Three tetrahedrons in a prism
(1) (2)
A tetrahedron is a pyramid with a triangular base area and three sides.
The triangular prism (a prism with a triangle as base area) can be divided in three tetrahedrons (1).
The triangular prism can also be regarded as a pyramid (made of two of the tetrahedrons) with a rectangle as base and four sides. The third tetrahedron is placed on one side of it (2).
We now compare two tetrahedrons and do that three times. first we pile up green and red triangles in two different tetrahedrons. All triangles are parallel. Identical triangles have same number and same color. As you can see, the two compared tetrahedrons consist of precisely the same triangles, stacked along two parallel line segments of same length (the thick black lines). So the two tetrahedrons have same volume.

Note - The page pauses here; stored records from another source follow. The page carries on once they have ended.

-- ==== Sys2Proof/Machine/AscOps.lean ====
section
/-! DEFINITION. Assist operations: the head records in DRAM (R213), the calibration store (R217), the level of R214, and the
packets of R211 and R212. -/

namespace Sys2Proof.Machine

/-- Interpolation on the radius points of one temperature column (R214): entry u at track u * 2^sh; from point 15 on,
the last entry. -/
def radiusLevel (level : List Nat) (t track sh : Nat) : Int :=
  let u := track >>> sh
  if u ≥ 15 then (level.getD (16 * t + 15) 0 : Int)
  else
    let f : Int := (track : Int) - ((u <<< sh : Nat) : Int)
    let a : Int := level.getD (16 * t + u) 0
    let b : Int := level.getD (16 * t + u + 1) 0
    a + Int.shiftRight ((b - a) * f) sh

/-- A value within two bounds. -/
def clampInt (lo hi v : Int) : Int := max lo (min hi v)

/-- Linear interpolation between two temperature columns, in 1/16 °C; the spec gives the
interpolation and not its rounding. -/
def tempStep (t0 t1 : Int) (v0 v1 t : Int) : Int :=
  if t1 = t0 then v0 else v0 + Config.divFree ((v1 - v0) * (t - t0)) (t1 - t0)

/-- The base level at a track and an HDA temperature (in 1/16 °C): the columns' levels interpolated over their
temperatures, clamped to the first or last column outside (R214). -/
def baseLevel (r : HeadRec) (track : Nat) (tHda : Int) : Int :=
  let sh := min r.radSh 20
  let l := fun t => radiusLevel r.level t track sh
  let c := fun i => 16 * r.temp.getD i 0
  if tHda ≤ c 0 then l 0
  else if tHda ≤ c 1 then tempStep (c 0) (c 1) (l 0) (l 1) tHda
  else if tHda ≤ c 2 then tempStep (c 1) (c 2) (l 1) (l 2) tHda
  else if tHda ≤ c 3 then tempStep (c 2) (c 3) (l 2) (l 3) tHda
  else l 3

/-- The level before its clamp (R214). -/
def rawLevel (r : HeadRec) (track : Nat) (tHda : Int) (rise : Nat) : Int :=
  baseLevel r track tHda + r.ofs - Int.shiftRight (r.thCoef * ((rise : Int) - r.riseCal)) 12

namespace State

/-- The key of a head's record, model and work. -/
def headKey (a h : Nat) : Nat := a * 12 + h

/-- Where a head's record stands in DRAM (R213). -/
def headAddr (s : State) (k : Nat) : Nat := 256 * s.fld 0x1C ASC.TBL_BASE.BASE + 256 * k

/-- Fields of a record: an unsigned and a signed one of `n` bytes, little-endian. -/
def recU (bs : List Nat) (at_ n : Nat) : Nat := ofLe ((bs.drop at_).take n)

/-- A signed field. -/
def recS (bs : List Nat) (at_ n : Nat) : Int := signed (8 * n) (recU bs at_ n)

/-- What a record's bytes say (R213). -/
def parseRec (bs : List Nat) : HeadRec where
  level := (List.range 64).map fun i => recU bs (2 * i) 2 % 4096
  temp := (List.range 4).map fun i => recS bs (128 + i) 1
  radSh := recU bs 132 1
  kind := recU bs 133 1
  ofs := recS bs 134 2
  cur := recU bs 136 1
  bias := recU bs 137 1
  thCoef := recS bs 138 2
  riseCal := recU bs 140 2
  dutyCal := recU bs 142 2
  tCal := recS bs 144 2
  qmRef := recU bs 146 4
  hours := recU bs 150 4
  thGain := recU bs 154 2
  tauSh := recU bs 156 1
  valid := (recU bs 157 1).testBit 0
  weak := (recU bs 157 1).testBit 1
  retired := (recU bs 157 1).testBit 2
  tileCnt := recU bs 158 2

/-- The flags' byte. -/
def recFlags (r : HeadRec) : Nat := r.valid.toNat + 2 * r.weak.toNat + 4 * r.retired.toNat

/-- The 256 bytes of a record (R213). -/
def recBytes (r : HeadRec) : List Nat :=
  ((List.range 64).flatMap fun i => leBytes 2 (r.level.getD i 0 % 4096)) ++
  ((List.range 4).map fun i => unsigned 8 (r.temp.getD i 0)) ++ [r.radSh % 256, r.kind % 256] ++
  leBytes 2 (unsigned 16 r.ofs) ++ [r.cur % 256, r.bias % 256] ++ leBytes 2 (unsigned 16 r.thCoef) ++ leBytes 2 r.riseCal ++
  leBytes 2 r.dutyCal ++ leBytes 2 (unsigned 16 r.tCal) ++ leBytes 4 r.qmRef ++ leBytes 4 r.hours ++ leBytes 2 r.thGain ++
  [r.tauSh % 256, recFlags r] ++ leBytes 2 r.tileCnt ++ List.replicate 96 0

/-- The record of a key. -/
def recAt (s : State) (k : Nat) : HeadRec := parseRec (s.dramRead (s.headAddr k) 160)

/-- A head's record. -/
def headRec (s : State) (a h : Nat) : HeadRec := s.recAt (headKey a h)

/-- Bytes of DRAM are written whole. -/
def putBytes (s : State) (addr : Nat) (bs : List Nat) : State := (s.dramWrite addr bs).cleanWrite addr bs.length

/-- A head's record is rewritten. -/
def setHeadRec (s : State) (a h : Nat) (r : HeadRec) : State := s.putBytes (s.headAddr (headKey a h)) (recBytes r)

/-- TILE_CNT of a head is written. -/
def setTileCnt (s : State) (a h n : Nat) : State := s.dramWrite (s.headAddr (headKey a h) + 158) (leBytes 2 n)

/-- A head's record reads as POISONED. -/
def recPoisoned (s : State) (k : Nat) : Bool := s.poisonedRange (s.headAddr k) 160

/-! ### The calibration store (R217) -/

/-- Where an actuator's parameter blocks stand (R112). -/
def paramAddr (s : State) (a : Nat) : Nat := 256 * s.fld (pgAct a) ACT.PB_BASE.BASE

/-- The bytes of DRAM from an address on that are not zero, with their keys from `k` on. -/
def dramPart (s : State) (addr n k : Nat) : List (Nat × Nat) :=
  (s.buf.dram.filter fun kv => decide (addr ≤ kv.1) && decide (kv.1 < addr + n)).map fun kv => (kv.1 - addr + k, kv.2.toNat)

/-- The entries of an engine's table from `at_` on, with their keys from `k` on. -/
def tablePart {w : Nat} (m : List (Nat × BitVec w)) (at_ n k : Nat) : List (Nat × Nat) :=
  (m.filter fun kv => decide (at_ ≤ kv.1) && decide (kv.1 < at_ + n)).map fun kv => (kv.1 - at_ + k, kv.2.toNat)

/-- What the calibration store of an actuator holds now (R217), what is not zero, by key: its head records' bytes from 0, its
parameter blocks' bytes from 0x1000, its bias-force table from 0x8000, its coefficient sets and coupling block from 0x9000, and
the cogging table of its slot from 0xA000. -/
def calNow (s : State) (a : Nat) : List (Nat × Nat) :=
  s.dramPart (s.headAddr (12 * a)) 3072 0 ++ s.dramPart (s.paramAddr a) 12288 0x1000 ++
  tablePart s.servo.bias (a * 1024) 1024 0x8000 ++ tablePart s.servo.coef (a * 1024) 1024 0x9000 ++
  tablePart s.spin.cog (slotOf a * 512) 512 0xA000

/-- The calibration store read: of the copies with a valid CRC, the one with the larger SEQ (R105). -/
def calStore (s : State) (a : Nat) : Option (List (Nat × Nat)) :=
  let t := fun (i : Nat) => Tab.get SysTile.zero s.media.sys (2 * a + i)
  if (t 0).ok && (!(t 1).ok || decide ((t 1).seq ≤ (t 0).seq)) then some (t 0).cal
  else if (t 1).ok then some (t 1).cal
  else none

/-- One entry of the store is loaded into DRAM or an engine's memory. -/
def loadEntry (a : Nat) (s : State) (kv : Nat × Nat) : State :=
  let k := kv.1
  if k < 0x1000 then s.setDramByte (s.headAddr (12 * a) + k) (BitVec.ofNat 8 kv.2)
  else if k < 0x4000 then s.setDramByte (s.paramAddr a + (k - 0x1000)) (BitVec.ofNat 8 kv.2)
  else if k < 0x9000 then { s with servo := { s.servo with bias := Tab.put 0#32 s.servo.bias (a * 1024 + (k - 0x8000)) (BitVec.ofNat 32 kv.2) } }
  else if k < 0xA000 then { s with servo := { s.servo with coef := Tab.put 0#32 s.servo.coef (a * 1024 + (k - 0x9000)) (BitVec.ofNat 32 kv.2) } }
  else { s with spin := { s.spin with cog := Tab.put 0#16 s.spin.cog (slotOf a * 512 + (k - 0xA000)) (BitVec.ofNat 16 kv.2) } }

/-- MGP loads an actuator's store (R217); the coefficient sets go in only while the loop is OPEN (R172), and are then valid. -/
def loadCal (s : State) (a : Nat) : State :=
  match s.calStore a with
  | none => s
  | some l =>
    let opened := decide (s.fld (pgAct a) ACT.SV_CTL.STATE = 0)
    let s1 := (l.filter fun kv => opened || decide (kv.1 < 0x9000 ∨ 0xA000 ≤ kv.1)).foldl (loadEntry a) s
    if opened then (s1.set (pgAct a) ACT.SV_CTL.SET_VALID 7).setB (pgAct a) ACT.SV_CTL.CP_VALID true else s1

/-- MGP reloads an actuator's coefficient sets and coupling block from the store (R451). -/
def loadCoef (s : State) (a : Nat) : State :=
  match s.calStore a with
  | none => s
  | some l => (l.filter fun kv => decide (0x9000 ≤ kv.1 ∧ kv.1 < 0xA000)).foldl (loadEntry a) s

/-- The 256-byte block of the store from key `k` on goes back to DRAM, if there is a store. -/
def restoreBlock (s : State) (a addr k : Nat) : State :=
  match s.calStore a with
  | none => s
  | some l => s.putBytes addr ((List.range 256).map fun i => Tab.get 0 l (k + i))

/-- A head's thermal model. -/
def headModel (s : State) (a h : Nat) : HeadModel := Tab.get HeadModel.zero s.asc.models (headKey a h)

/-- Store a head's thermal model. -/
def setHeadModel (s : State) (a h : Nat) (m : HeadModel) : State :=
  { s with asc := { s.asc with models := Tab.put HeadModel.zero s.asc.models (headKey a h) m } }

/-- A head's check and recalibration. -/
def headWork (s : State) (a h : Nat) : HeadWork := Tab.get HeadWork.zero s.asc.work (headKey a h)

/-- Store a head's check and recalibration. -/
def setHeadWork (s : State) (a h : Nat) (w : HeadWork) : State :=
  { s with asc := { s.asc with work := Tab.put HeadWork.zero s.asc.work (headKey a h) w } }

/-- ASC_STAT shows how many heads are under check and how many recalibrate. -/
def showChecks (s : State) : State :=
  let n := fun (p : HeadWork → Bool) => (s.asc.work.filter fun kv => p kv.2).length
  (s.set 0x1C ASC.ASC_STAT.QC_BUSY (n fun w => w.checking)).set 0x1C ASC.ASC_STAT.RECAL_BUSY (n fun w => w.recal)

/-- A verify or a sweep of the actuator is abandoned (R231): the record and TILE_CNT stay. -/
def abandonChecks (s : State) (a : Nat) : State :=
  if s.asc.work.any fun kv => decide (kv.1 / 12 = a) && (kv.2.checking || kv.2.recal) then
    ((List.range 12).foldl (fun (s : State) h =>
      s.setHeadWork a h { HeadWork.zero with fails := (s.headWork a h).fails }) s).showChecks
  else s

/-- The head the last HEAD_SEL selected. -/
def headNow (s : State) (a : Nat) : Nat := Tab.get 0 s.asc.head a

/-- Send ASSIST_SET with a level to the selected head, unless the bridge has no assist (R211); the level is kept as the
head's last. -/
def assistSet (s : State) (a level : Nat) : State :=
  if s.fld (pgAct a) ACT.BR_CAP.ASSIST = 0 then s
  else (s.sendCmd a 2 level).setHeadModel a (s.headNow a) { s.headModel a (s.headNow a) with last := level }

/-- ASST 1: the level of the head's record at its target track (R213, R214); a record that is not VALID, or ASC disabled
(R233), gives level 0; a poisoned record repeats the last level, raises TABLE_UE and is restored from the store (R214). -/
def assistAuto (s : State) (a h : Nat) : State :=
  let r := s.headRec a h
  if !s.enabled 0x1C then s.assistSet a 0
  else if s.recPoisoned (headKey a h) then
    ((s.assistSet a (s.headModel a h).last).raise 0x1C 6 a).restoreBlock a (s.headAddr (headKey a h)) (256 * h)
  else if !r.valid then s.assistSet a 0
  else
    let raw := rawLevel r (s.fld (pgAct a) ACT.SV_SEEK.TRACK) (Tab.get 0 s.asc.temps (slotOf a)) (s.headModel a h).rise
    let lv := clampInt 0 4095 raw
    let s := if lv = raw then s else (s.bump 0x1C ASC.ASC_CNT_C.CLAMPS).raise 0x1C 4 a
    s.assistSet a lv.toNat

end State

end Sys2Proof.Machine
end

A tetrahedron can be approached by a stack of n triangles of thickness h/n, h is the length of the line segment perpendicular to the base area, along which the triangles are stacked. When you shift the triangles along their surfaces, the total volume of the stack doesn't change. By shifting triangles in the stack one transforms the tetrahedron in subsequently the two other tetrahedrons. When n approaches infinity, the stack approaches the tetrahedron.
It is clear: the 3 tetrahedrons have same volume.
volume of the tetrahedron
= volume of the prism / 3
= base area * height / 3
Eudoxos of Knidos (circa 400 - 340 b.c.)
Eudoxos found the ratio between the volume of the pyramid and the volume of a prism of same base area is 1 : 3.